Gericht

Verwaltungsgerichtshof

Entscheidungsdatum

27.04.2017

Geschäftszahl

Ra 2015/15/0072

Rechtssatz

Im Erkenntnis vom 24. Februar 2005, 2003/15/0044, VwSlg 8008 F/2005, hat der Verwaltungsgerichtshof unter Hinweis auf Vorjudikatur klargestellt, dass auch Tätigkeiten der Auftragsdurchführung zur Tätigkeit eines Vertreters gehören können, "solange der Kundenverkehr in Form des Abschlusses von Geschäften im Namen und für Rechnung seines Arbeitgebers (über Verkauf von Waren oder Erbringung von Dienstleistungen) eindeutig im Vordergrund steht". Die Aussage bezog sich auf den damals vorliegenden Sachverhalt eines im Außendienst tätigen Gesellschafter-Geschäftsführers, der schon auf Grund seiner Funktion berechtigt war, Geschäfte für die GmbH abzuschließen.
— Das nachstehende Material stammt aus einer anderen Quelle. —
-- ==== Sys2Proof/Laws/FrameStore.lean ====
section
/-!
SUPPORT. Laws/FrameStore.lean: what the named accesses of Machine/Store.lean can touch.
-/
namespace Sys2Proof.Machine

/-! ## Leave, canonical form and legality under a write -/

theorem ledKey_inj {k i c k' i' c' : Nat} (hk : k < 16) (hk' : k' < 16) (hc : c < 1024) (hc' : c' < 1024)
    (h : ledKey k i c = ledKey k' i' c') : k = k' ∧ i = i' ∧ c = c' := by
  unfold ledKey at h; omega

theorem ledKey_kind {k i c k' i' c' : Nat} (hk : k < 16) (hk' : k' < 16) (h : k ≠ k') : ledKey k i c ≠ ledKey k' i' c' := by
  unfold ledKey; omega

theorem State.Good.wr {s : State} (a v : Nat) (g : s.Good) : (s.wr a v).Good := by
  obtain ⟨a', ⟨c1, c2, c3, c4⟩, c⟩ := g
  exact ⟨a', ⟨Tab.wf_set _ _ c1, c2, c3, c4⟩, c⟩

/-- A change of ledger counters of another chapter than leave. -/
theorem State.Good.ledger {s : State} {k i c n : Nat} (hk : k < 16 ∧ k ≠ 9) (g : s.Good) :
    State.Good { s with ledger := Tab.set (fun _ => 0) s.ledger (ledKey k i c) n } := by
  obtain ⟨⟨a, b⟩, ⟨c1, c2, c3, c4⟩, l⟩ := g
  have h : ∀ i' c', Tab.get (fun _ => 0) (Tab.set (fun _ => 0) s.ledger (ledKey k i c) n) (ledKey 9 i' c') = s.led 9 i' c' := fun i' c' =>
    Tab.get_set_ne _ _ _ (ledKey_kind (by decide) hk.1 (Ne.symm hk.2))
  exact ⟨⟨by simpa only [State.led, h] using a, by simpa only [State.led, h] using b⟩, ⟨c1, Tab.wf_set _ _ c2, c3, c4⟩, l⟩

/-! ## The parts of the state -/

theorem State.updHif_via {l r s f} (m : Nat) (hsubRings : m.testBit 4 = false → ∀ x : Hif, (f x).sqs = x.sqs) (hcplRings : m.testBit 5 = false → ∀ x : Hif, (f x).cqs = x.cqs) (hevents : m.testBit 6 = false → ∀ x : Hif, ((f x).ers, (f x).staged, (f x).evSrcs) = (x.ers, x.staged, x.evSrcs)) (hhostMem : m.testBit 7 = false → ∀ x : Hif, (f x).hostMem = x.hostMem) (hmsix : m.testBit 8 = false → ∀ x : Hif, (f x).msix = x.msix) (hirq : m.testBit 9 = false → ∀ x : Hif, ((f x).pba, (f x).msgs) = (x.pba, x.msgs)) (hengine : m.testBit 10 = false → ∀ x : Hif, ((f x).stamp, (f x).rrTake, (f x).rrBulk, (f x).fences) = (x.stamp, x.rrTake, x.rrBulk, x.fences)) (hd3hot : m.testBit 11 = false → ∀ x : Hif, (f x).d3hot = x.d3hot) (chostMem : ∀ x : Hif, (f x).hostMem = x.hostMem)
    (cfences : ∀ x : Hif, (∀ e ∈ x.fences, e.stamp < x.stamp) → ∀ e ∈ (f x).fences, e.stamp < (f x).stamp)
    (hm : m ||| l = l) (k : Within l r s) : Within l r (s.updHif f) := by
  refine Within.via (m := m) (s := s) ⟨fun p hp => ?_, fun g => ?_⟩ hm k
  · cases p with
      | subRings => exact hsubRings hp _
      | cplRings => exact hcplRings hp _
      | events => exact hevents hp _
      | hostMem => exact hhostMem hp _
      | msix => exact hmsix hp _
      | irq => exact hirq hp _
      | engine => exact hengine hp _
      | d3hot => exact hd3hot hp _
      | _ => rfl
  · obtain ⟨a, ⟨c1, c2, c3, c4, c5⟩, l⟩ := g
    exact ⟨a, ⟨c1, c2, c3, (by rw [State.updHif, chostMem]; exact c4), cfences _ c5⟩, l⟩

theorem State.updIng_via {l r s f} (m : Nat) (hsources : m.testBit 12 = false → ∀ x : Ing, ((f x).srcs, (f x).old, (f x).nextRing) = (x.srcs, x.old, x.nextRing)) (hflows : m.testBit 13 = false → ∀ x : Ing, ((f x).flows, (f x).nextHandle) = (x.flows, x.nextHandle)) (higmp : m.testBit 14 = false → ∀ x : Ing, ((f x).repeats, (f x).older, (f x).igmpSent, (f x).igmpLast) = (x.repeats, x.older, x.igmpSent, x.igmpLast))
    (hm : m ||| l = l) (k : Within l r s) : Within l r (s.updIng f) := by
  refine Within.via (m := m) (s := s) (.leaf (fun p hp => ?_) ?_) hm k
  · cases p with
      | sources => exact hsources hp _
      | flows => exact hflows hp _
      | igmp => exact higmp hp _
      | _ => rfl
  · rfl

theorem State.updHds_via {l r s f} (m : Nat) (hheads : m.testBit 15 = false → ∀ x : Hds, (f x).heads = x.heads) (hshots : m.testBit 44 = false → ∀ x : Hds, (f x).shots = x.shots) (hsalvos : m.testBit 16 = false → ∀ x : Hds, ((f x).staged, (f x).armed) = (x.staged, x.armed))
    (hm : m ||| l = l) (k : Within l r s) : Within l r (s.updHds f) := by
  refine Within.via (m := m) (s := s) (.leaf (fun p hp => ?_) ?_) hm k
  · cases p with
      | heads => exact hheads hp _
      | shots => exact hshots hp _
      | salvos => exact hsalvos hp _
      | _ => rfl
  · rfl

theorem State.updScc_via {l r s f} (m : Nat) (hscalers : m.testBit 18 = false → ∀ x : Scc, (f x).scalers = x.scalers) (hcolour : m.testBit 19 = false → ∀ x : Scc, ((f x).ins, (f x).outs, (f x).diths, (f x).loads) = (x.ins, x.outs, x.diths, x.loads))
    (hm : m ||| l = l) (k : Within l r s) : Within l r (s.updScc f) := by
  refine Within.via (m := m) (s := s) (.leaf (fun p hp => ?_) ?_) hm k
  · cases p with
      | scalers => exact hscalers hp _
      | colour => exact hcolour hp _
      | _ => rfl
  · rfl

theorem State.updOut_via {l r s f} (m : Nat) (hconverters : m.testBit 20 = false → ∀ x : Out, (f x).convs = x.convs) (hdestinations : m.testBit 21 = false → ∀ x : Out, (f x).dests = x.dests) (hpushes : m.testBit 22 = false → ∀ x : Out, (f x).pushes = x.pushes)
    (hm : m ||| l = l) (k : Within l r s) : Within l r (s.updOut f) := by
  refine Within.via (m := m) (s := s) (.leaf (fun p hp => ?_) ?_) hm k
  · cases p with
      | converters => exact hconverters hp _
      | destinations => exact hdestinations hp _
      | pushes => exact hpushes hp _
      | _ => rfl
  · rfl

theorem State.updLv_via {l r s f} (m : Nat) (hleave : m.testBit 23 = false → ∀ x : Lv, ((f x).powFree, (f x).fetFree, (f x).powWith, (f x).fetWith, (f x).fixed) = (x.powFree, x.fetFree, x.powWith, x.fetWith, x.fixed)) (hlimits : m.testBit 24 = false → ∀ x : Lv, ((f x).pmPow, (f x).pmFet) = (x.pmPow, x.pmFet)) (hsheds : m.testBit 25 = false → ∀ x : Lv, ((f x).stInput, (f x).stTemp, (f x).stCml, (f x).stOther, (f x).auditBad, (f x).thermal, (f x).thermSince, (f x).supply, (f x).supplySince, (f x).power, (f x).powerSince, (f x).overSince, (f x).band, (f x).tripped, (f x).tripExcl, (f x).hbmHot, (f x).level, (f x).powerFail, (f x).goodSince) = (x.stInput, x.stTemp, x.stCml, x.stOther, x.auditBad, x.thermal, x.thermSince, x.supply, x.supplySince, x.power, x.powerSince, x.overSince, x.band, x.tripped, x.tripExcl, x.hbmHot, x.level, x.powerFail, x.goodSince)) (cpowFree : ∀ x : Lv, (f x).powFree = x.powFree) (cfetFree : ∀ x : Lv, (f x).fetFree = x.fetFree) (cthermal : ∀ x : Lv, (f x).thermal = x.thermal) (cband : ∀ x : Lv, (f x).band = x.band)
    (hm : m ||| l = l) (k : Within l r s) : Within l r (s.updLv f) := by
  refine Within.via (m := m) (s := s) (.leaf (fun p hp => ?_) ?_) hm k
  · cases p with
      | leave => exact hleave hp _
      | limits => exact hlimits hp _
      | sheds => exact hsheds hp _
      | _ => rfl
  · simp only [State.core, State.updLv, cpowFree, cfetFree, cthermal, cband]

theorem State.updTim_via {l r s f} (m : Nat) (hphc : m.testBit 26 = false → ∀ x : Tim, ((f x).ct, (f x).phc, (f x).incr, (f x).incrAt, (f x).stepWait, (f x).ppsAt) = (x.ct, x.phc, x.incr, x.incrAt, x.stepWait, x.ppsAt)) (hrefs : m.testBit 27 = false → ∀ x : Tim, (f x).refs = x.refs) (hsyns : m.testBit 28 = false → ∀ x : Tim, (f x).syns = x.syns) (hpolders : m.testBit 29 = false → ∀ x : Tim, (f x).polders = x.polders) (cphc : ∀ x : Tim, (f x).phc = x.phc) (cstepWait : ∀ x : Tim, (f x).stepWait = x.stepWait)
    (hm : m ||| l = l) (k : Within l r s) : Within l r (s.updTim f) := by
  refine Within.via (m := m) (s := s) (.leaf (fun p hp => ?_) ?_) hm k
  · cases p with
      | phc => exact hphc hp _
      | refs => exact hrefs hp _
      | syns => exact hsyns hp _
      | polders => exact hpolders hp _
      | _ => rfl
  · simp only [State.core, State.updTim, cphc, cstepWait]

theorem State.updPsn_via {l r s f} (m : Nat) (hdikes : m.testBit 31 = false → ∀ x : Psn, ((f x).dikes, (f x).ties) = (x.dikes, x.ties)) (hpinSense : m.testBit 32 = false → ∀ x : Psn, (f x).dests = x.dests) (hseals : m.testBit 33 = false → ∀ x : Psn, ((f x).chains, (f x).queue, (f x).signing, (f x).log, (f x).stopped) = (x.chains, x.queue, x.signing, x.log, x.stopped))
    (hm : m ||| l = l) (k : Within l r s) : Within l r (s.updPsn f) := by
  refine Within.via (m := m) (s := s) (.leaf (fun p hp => ?_) ?_) hm k
  · cases p with
      | dikes => exact hdikes hp _
      | pinSense => exact hpinSense hp _
      | seals => exact hseals hp _
      | _ => rfl
  · rfl

theorem State.updMg_via {l : Nat} {r s : State} {f : Mg → Mg} (h : ∀ x : Mg, x.serving ≤ 1 → (f x).serving ≤ 1) (hm : 34359738368 ||| l = l) (k : Within l r s) :
    Within l r (s.updMg f) := by
  refine Within.via (m := 34359738368) (s := s) ⟨(fun p hp => by cases p <;> first | exact absurd hp (by decide) | rfl), fun g => ?_⟩ hm k
  obtain ⟨a, b, c1, cw, c2, c3⟩ := g
  exact ⟨a, b, c1, cw, h _ c2, c3⟩

theorem State.updSrf_via {l : Nat} {r s : State} {f : Srf → Srf} (hm : 131072 ||| l = l) (k : Within l r s) :
    Within l r (s.updSrf f) :=
  Within.via (m := 131072) (s := s) (.leaf (fun p hp => by cases p <;> first | exact absurd hp (by decide) | rfl) rfl) hm k

theorem State.updNet_via {l : Nat} {r s : State} {f : Net → Net} (hm : 1073741824 ||| l = l) (k : Within l r s) :
    Within l r (s.updNet f) :=
  Within.via (m := 1073741824) (s := s) (.leaf (fun p hp => by cases p <;> first | exact absurd hp (by decide) | rfl) rfl) hm k

theorem State.updAud_via {l : Nat} {r s : State} {f : Aud → Aud} (hm : 17179869184 ||| l = l) (k : Within l r s) :
    Within l r (s.updAud f) :=
  Within.via (m := 17179869184) (s := s) (.leaf (fun p hp => by cases p <;> first | exact absurd hp (by decide) | rfl) rfl) hm k

theorem State.updCoc_via {l : Nat} {r s : State} {f : Coc → Coc} (hm : 68719476736 ||| l = l) (k : Within l r s) :
    Within l r (s.updCoc f) :=
  Within.via (m := 68719476736) (s := s) (.leaf (fun p hp => by cases p <;> first | exact absurd hp (by decide) | rfl) rfl) hm k

theorem State.updNv_via {l : Nat} {r s : State} {f : Nv → Nv} (hm : 137438953472 ||| l = l) (k : Within l r s) :
    Within l r (s.updNv f) :=
  Within.via (m := 137438953472) (s := s) (.leaf (fun p hp => by cases p <;> first | exact absurd hp (by decide) | rfl) rfl) hm k

theorem State.updRest_via {l : Nat} {r s : State} {f : Rest → Rest} (hm : 274877906944 ||| l = l) (k : Within l r s) :
    Within l r (s.updRest f) :=
  Within.via (m := 274877906944) (s := s) (.leaf (fun p hp => by cases p <;> first | exact absurd hp (by decide) | rfl) rfl) hm k

theorem State.updPwr_via {l : Nat} {r s : State} {f : Pwr → Pwr} (hm : 549755813888 ||| l = l) (k : Within l r s) :
    Within l r (s.updPwr f) :=
  Within.via (m := 549755813888) (s := s) (.leaf (fun p hp => by cases p <;> first | exact absurd hp (by decide) | rfl) rfl) hm k

theorem State.with_reply_via {l : Nat} {r s : State} {v : Reply} (hm : 4398046511104 ||| l = l) (k : Within l r s) :
    Within l r { s with reply := v } :=
  Within.via (m := 4398046511104) (s := s) (.leaf (fun p hp => by cases p <;> first | exact absurd hp (by decide) | rfl) rfl) hm k

theorem State.with_latches_via {l : Nat} {r s : State} {v : List Latch} (hm : 4 ||| l = l) (k : Within l r s) :
    Within l r { s with latches := v } :=
  Within.via (m := 4) (s := s) (.leaf (fun p hp => by cases p <;> first | exact absurd hp (by decide) | rfl) rfl) hm k

theorem State.with_free_via {l : Nat} {r s : State} {v : Nat} (hm : 8796093022208 ||| l = l) (k : Within l r s) :
    Within l r { s with free := v } :=
  Within.via (m := 8796093022208) (s := s) (.leaf (fun p hp => by cases p <;> first | exact absurd hp (by decide) | rfl) rfl) hm k

theorem State.with_scrub_via {l : Nat} {r s : State} {v : Scrub} (hm : 1099511627776 ||| l = l) (k : Within l r s) :
    Within l r { s with scrub := v } :=
  Within.via (m := 1099511627776) (s := s) (.leaf (fun p hp => by cases p <;> first | exact absurd hp (by decide) | rfl) rfl) hm k

/-! ## The register file -/

theorem State.wr_within (s : State) (a v : Nat) : Within 2 s (s.wr a v) :=
  ⟨(fun p hp => by cases p <;> first | exact absurd hp (by decide) | rfl), State.Good.wr a v⟩
theorem State.fset_within (s : State) (a hi lo x : Nat) : Within 2 s (s.fset a hi lo x) := s.wr_within _ _
theorem State.count_within (s : State) (a hi lo n : Nat) : Within 2 s (s.count a hi lo n) := s.wr_within _ _
theorem State.setBit_within (s : State) (a k : Nat) : Within 2 s (s.setBit a k) := s.wr_within _ _

/-! ## Ledgers, free values, host interface -/

theorem State.ledAdd_within (s : State) (k i c n : Nat) (h : k < 16 ∧ k ≠ 9) : Within 8 s (s.ledAdd k i c n) :=
  ⟨(fun p hp => by cases p <;> first | exact absurd hp (by decide) | rfl), fun g => g.ledger h⟩
theorem State.ledSet_within (s : State) (k i c n : Nat) (h : k < 16 ∧ k ≠ 9) : Within 8 s (s.ledSet k i c n) :=
  ⟨(fun p hp => by cases p <;> first | exact absurd hp (by decide) | rfl), fun g => g.ledger h⟩
theorem State.fresh_within (s : State) : Within 8796093022208 s s.fresh.2 := .leaf (fun p hp => by cases p <;> first | exact absurd hp (by decide) | rfl) rfl

theorem State.setSq_within (s : State) (n : Nat) (v : Sq) : Within 16 s (s.setSq n v) := .leaf (fun p hp => by cases p <;> first | exact absurd hp (by decide) | rfl) rfl
theorem State.setCq_within (s : State) (n : Nat) (v : Cq) : Within 32 s (s.setCq n v) := .leaf (fun p hp => by cases p <;> first | exact absurd hp (by decide) | rfl) rfl
theorem State.setEr_within (s : State) (n : Nat) (v : Er) : Within 64 s (s.setEr n v) := .leaf (fun p hp => by cases p <;> first | exact absurd hp (by decide) | rfl) rfl
theorem State.setEvSrc_within (s : State) (n : Nat) (v : EvSrc) : Within 64 s (s.setEvSrc n v) := .leaf (fun p hp => by cases p <;> first | exact absurd hp (by decide) | rfl) rfl
theorem State.setStaged_within (s : State) (k : Nat) (v : List EvRec) : Within 64 s (s.setStaged k v) := .leaf (fun p hp => by cases p <;> first | exact absurd hp (by decide) | rfl) rfl
theorem State.setQueue_within (s : State) (q : QueueId) (v : Dcq) : Within 1099511627776 s (s.setQueue q v) := .leaf (fun p hp => by cases p <;> first | exact absurd hp (by decide) | rfl) rfl

theorem State.cross_within (s : State) (q : QueueId) : Within 1099511627776 s (s.cross q) := by
  unfold State.cross
  split <;> exact s.setQueue_within _ _

theorem State.hostWrite_within (s : State) (addr : Nat) (bs : List Byte) : Within 128 s (s.hostWrite addr bs) := by
  refine ⟨(fun p hp => by cases p <;> first | exact absurd hp (by decide) | rfl), fun g => ?_⟩
  obtain ⟨a, ⟨c1, c2, c3, c4, c5⟩, l⟩ := g
  exact ⟨a, ⟨c1, c2, c3, Tab.wf_foldl_set (fun p : Byte × Nat => addr + p.2) (fun p => some p.1) _ c4, c5⟩, l⟩

/-! ## Results of a tail call -/

theorem Within2.via {α : Type} {l m : Nat} {r s : State} {p : α × State} (h : Within m s p.2) (hm : m ||| l = l)
    (k : Within l r s) : Within2 l r p := Within.via h hm k
theorem Within1.via {α : Type} {l m : Nat} {r s : State} {p : State × α} (h : Within m s p.1) (hm : m ||| l = l)
    (k : Within l r s) : Within1 l r p := Within.via h hm k
theorem WithinS.via {α : Type} {l m : Nat} {r s : State} {p : α ⊕ State} (h : WithinS m s p) (hm : m ||| l = l)
    (k : Within l r s) : WithinS l r p := fun _ e => (h _ e).via hm k
theorem WithinJ.via {α : Type} {l m : Nat} {r s : State} {p : Option (α × State)} (h : WithinJ m s p) (hm : m ||| l = l)
    (k : Within l r s) : WithinJ l r p := fun _ _ e => (h _ _ e).via hm k
theorem WithinO.via {l m : Nat} {r s : State} {p : Out3} (h : WithinO m s p) (hm : m ||| l = l)
    (k : Within l r s) : WithinO l r p := fun _ e => (h _ e).via hm k

end Sys2Proof.Machine
end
Daraus kann nicht abgeleitet werden, dass nur mit Abschlussvollmacht ausgestatteten Vertretern das Vertreterpauschale zustünde. Vertreter ist auch, wer Geschäftsabschlüsse lediglich anbahnt. Wesentlich ist, dass eine Außendiensttätigkeit vorliegt, deren vorrangiges Ziel die Herbeiführung von Geschäftsabschlüssen für den Arbeitgeber ist (vgl. VwGH vom 30. September 2015, 2012/15/0125, mit weiterführenden Hinweisen).